-- ==== Sys2Proof/Tests/Slice0.lean ====
section
/-! SUPPORT. The model's own tests. Expected values come from the spec: the words and vectors of
95_test_vectors.md and the examples of the rules named. The last part gives, for every statement with
hypotheses, a state and operands that meet them together. -/

namespace Sys2Proof.Tests

open Sys2Proof Sys2Proof.Machine

/-- The start buffer of 95_test_vectors.md section 2: `buf[a] = 0x10 + a`, BUF_LEN = 16. -/
def demo : State :=
  State.start { idxW := 16, bufLen := 16 }
    (Memory.ofBytes [0x10#8, 0x11#8, 0x12#8, 0x13#8, 0x14#8, 0x15#8, 0x16#8, 0x17#8,
      0x18#8, 0x19#8, 0x1A#8, 0x1B#8, 0x1C#8, 0x1D#8, 0x1E#8, 0x1F#8]) []

/-- `demo` with one byte replaced. -/
def demoWith (a : Nat) (b : Byte) : State := demo.memWrite a [b]

/-- One value for every port value the spec leaves free. -/
def free0 : Free demo.cfg.idxW :=
  { mask := 0x5A#8, ext := 0x5A#8, merged := 0x5A#8, rdata := 0x5A#64,
    laneAddr := fun _ => 99#17, laneWdata := fun _ => 0x5A#8, laneRdata := fun _ => 0x5A#8,
    undefinedRdata := 0x5A#64,
    undefinedLane := fun _ => { addr := 99#17, re := true, we := true, wdata := 0x5A#8 } }

/-- The outcome is a next state with exactly these results. -/
def gives (r : Result) (rs : List Data) : Bool := nextHas r (fun t => decide (t.results = rs))

/-- The outcome is a next state that holds these bytes from an index on and handed over nothing. -/
def holds (r : Result) (a : Nat) (bs : List Byte) : Bool :=
  nextHas r (fun t => decide (t.memRead a bs.length = bs) && decide (t.results = []))

/-! ### Well-formedness refuses each ill-formed operand -/

theorem test_wf_refuses_wide_index : (Instr.getU8 (2 ^ 20)).wf = false := by decide
theorem test_wf_refuses_wide_offset : (Instr.getBits 0 8 1).wf = false := by decide
theorem test_wf_refuses_wide_width : (Instr.setBits 0 0 16 0#64).wf = false := by decide
theorem test_wf_refuses_wide_index_in_write : (Instr.setU64 (2 ^ 20) 0#64).wf = false := by decide
theorem test_wf_accepts_the_top : (Instr.setBits (2 ^ 20 - 1) 7 15 0#64).wf = true := by decide

/-! ### Every constructor's word, written out from 30_encoding.md R66: op, bit_w, bit 23, bit_off,
idx -/

theorem test_decode_getU8 :
    decode ⟨0b00000000000000000000000000000011#32, 0#64⟩ = .ok (.getU8 3) := by decide
theorem test_decode_getU16 :
    decode ⟨0b00010000000000000000000000000101#32, 0#64⟩ = .ok (.getU16 5) := by decide
theorem test_decode_getU32 :
    decode ⟨0b00100000000000000000000000001100#32, 0#64⟩ = .ok (.getU32 12) := by decide
theorem test_decode_getU64 :
    decode ⟨0b00110000000000000000000000001000#32, 0#64⟩ = .ok (.getU64 8) := by decide
theorem test_decode_getBits :
    decode ⟨0b01000011001000000000000000000000#32, 0#64⟩ = .ok (.getBits 0 2 3) := by decide
theorem test_decode_setU8 :
    decode ⟨0b10000000000000000000000000000011#32, 0x1A5#64⟩ = .ok (.setU8 3 0x1A5#64) := by decide
theorem test_decode_setU16 :
    decode ⟨0b10010000000000000000000000000100#32, 0x1234#64⟩ = .ok (.setU16 4 0x1234#64) := by
  decide
theorem test_decode_setU32 :
    decode ⟨0b10100000000000000000000000000001#32, 0xDEADBEEF#64⟩ =
      .ok (.setU32 1 0xDEADBEEF#64) := by decide
theorem test_decode_setU64 :
    decode ⟨0b10110000000000000000000000000011#32, 0x0102030405060708#64⟩ =
      .ok (.setU64 3 0x0102030405060708#64) := by decide
theorem test_decode_setBits :
    decode ⟨0b11000001011100000000000000001111#32, 1#64⟩ = .ok (.setBits 15 7 1 1#64) := by decide

/-- 95_test_vectors.md 2.6: bit 23 set in a bit-field command is ignored. -/
theorem test_decode_ignores_bit_23 :
    decode ⟨0x43A00000#32, 0#64⟩ = .ok (.getBits 0 2 3) := by decide
/-- 95_test_vectors.md 2.6: a reserved opcode. -/
theorem test_decode_rejects_reserved :
    decode ⟨0xD0000000#32, 0#64⟩ = .error (.reservedOpcode 0xD#4) := by decide
/-- 30_encoding.md R66: the packed word of `get_bits(buf, 0, 2, 3)`. -/
theorem test_encode_getBits : encode (.getBits 0 2 3) = ⟨0x43200000#32, 0#64⟩ := by decide
/-- 95_test_vectors.md 2.5: the packed command of `set_bits(buf, 15, 4, 4, 1)`. -/
theorem test_encode_setBits : encode (.setBits 15 4 4 1#64) = ⟨0xC440000F#32, 1#64⟩ := by decide
/-- A table word: `ctl` in bits 31..0, `wdata` above. -/
theorem test_table_word :
    decodeTableWord 96 (0xA0000000 + 2 ^ 32 * 0x01020304) = some (.setU32 0 0x01020304#64) := by
  decide
/-- Bits at or above `nbits` are zero. -/
theorem test_table_word_short :
    decodeTableWord 32 (0xA0000000 + 2 ^ 32 * 0x01020304) = some (.setU32 0 0#64) := by decide

/-! ### Operations, on the vectors of 95_test_vectors.md -/

theorem test_getU8_last_index : gives (exec (.getU8 15) demo) [0x1F#64] = true := by decide
theorem test_getU8_no_sign_extension :
    gives (exec (.getU8 5) (demoWith 5 0xFF#8)) [0xFF#64] = true := by decide
theorem test_getU16_odd_index : gives (exec (.getU16 5) demo) [0x1615#64] = true := by decide
theorem test_getU16_second_byte_outside :
    refusedWith (exec (.getU16 15) demo) .outOfRange = true := by decide
theorem test_getU32_unaligned : gives (exec (.getU32 3) demo) [0x16151413#64] = true := by decide
theorem test_getU32_no_sign_extension :
    gives (exec (.getU32 4) (demo.memWrite 4 [0#8, 0#8, 0#8, 0x80#8])) [0x80000000#64] = true := by
  decide
theorem test_getU64_unaligned :
    gives (exec (.getU64 5) demo) [0x1C1B1A1918171615#64] = true := by decide
theorem test_getU64_too_high : refusedWith (exec (.getU64 9) demo) .outOfRange = true := by decide
theorem test_setU8_truncates :
    holds (exec (.setU8 3 0x1A5#64) demo) 2 [0x12#8, 0xA5#8, 0x14#8] = true := by decide
theorem test_setU8_zero : holds (exec (.setU8 15 0#64) demo) 14 [0x1E#8, 0#8] = true := by decide
theorem test_setU16_truncates :
    holds (exec (.setU16 4 0x12345#64) demo) 3 [0x13#8, 0x45#8, 0x23#8, 0x16#8] = true := by decide
theorem test_setU32_unaligned :
    holds (exec (.setU32 1 0xDEADBEEF#64) demo) 0
      [0x10#8, 0xEF#8, 0xBE#8, 0xAD#8, 0xDE#8, 0x15#8] = true := by decide
theorem test_setU32_too_high :
    refusedWith (exec (.setU32 13 0x11223344#64) demo) .outOfRange = true := by decide
theorem test_setU64_last_index :
    holds (exec (.setU64 8 0xFFEEDDCCBBAA9988#64) demo) 7
      [0x17#8, 0x88#8, 0x99#8, 0xAA#8, 0xBB#8, 0xCC#8, 0xDD#8, 0xEE#8, 0xFF#8] = true := by decide
theorem test_getBits_example :
    gives (exec (.getBits 0 2 3) (demoWith 0 0xB4#8)) [5#64] = true := by decide
theorem test_getBits_bad_width_named_first :
    refusedWith (exec (.getBits 16 7 0) demo) .badWidth = true := by decide
theorem test_setBits_wider_value :
    holds (exec (.setBits 0 4 2 7#64) (demoWith 0 0x00#8)) 0 [0x30#8] = true := by decide
theorem test_setBits_keeps_other_bits :
    holds (exec (.setBits 0 5 3 2#64) (demoWith 0 0xA5#8)) 0 [0x45#8, 0x11#8] = true := by decide
/-- 42_bit_fields.md R120: the width at which an 8-bit intermediate would fail. -/
theorem test_mask_eight : mask 8 = 0xFF#8 := by decide
/-- 95_test_vectors.md 2.6: an index beyond any 16-bit one is out of range. -/
theorem test_index_beyond_idx_w :
    refusedWith (step (demo.present ⟨0x00010000#32, 0#64⟩)) .outOfRange = true := by decide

+===+

Task description -
Everything above from the line containing "over nothing. -/" down to the line containing "theorem test_wf_refuses_wide_index : (Instr.getU8" is to be transcribed exactly, with both of those lines included and nothing else added.

Exercise result -
/-- The outcome is a next state that holds these bytes from an index on and handed over nothing. -/
def holds (r : Result) (a : Nat) (bs : List Byte) : Bool :=
  nextHas r (fun t => decide (t.memRead a bs.length = bs) && decide (t.results = []))

/-! ### Well-formedness refuses each ill-formed operand -/

theorem test_wf_refuses_wide_index : (Instr.getU8 (2 ^ 20)).wf = false := by decide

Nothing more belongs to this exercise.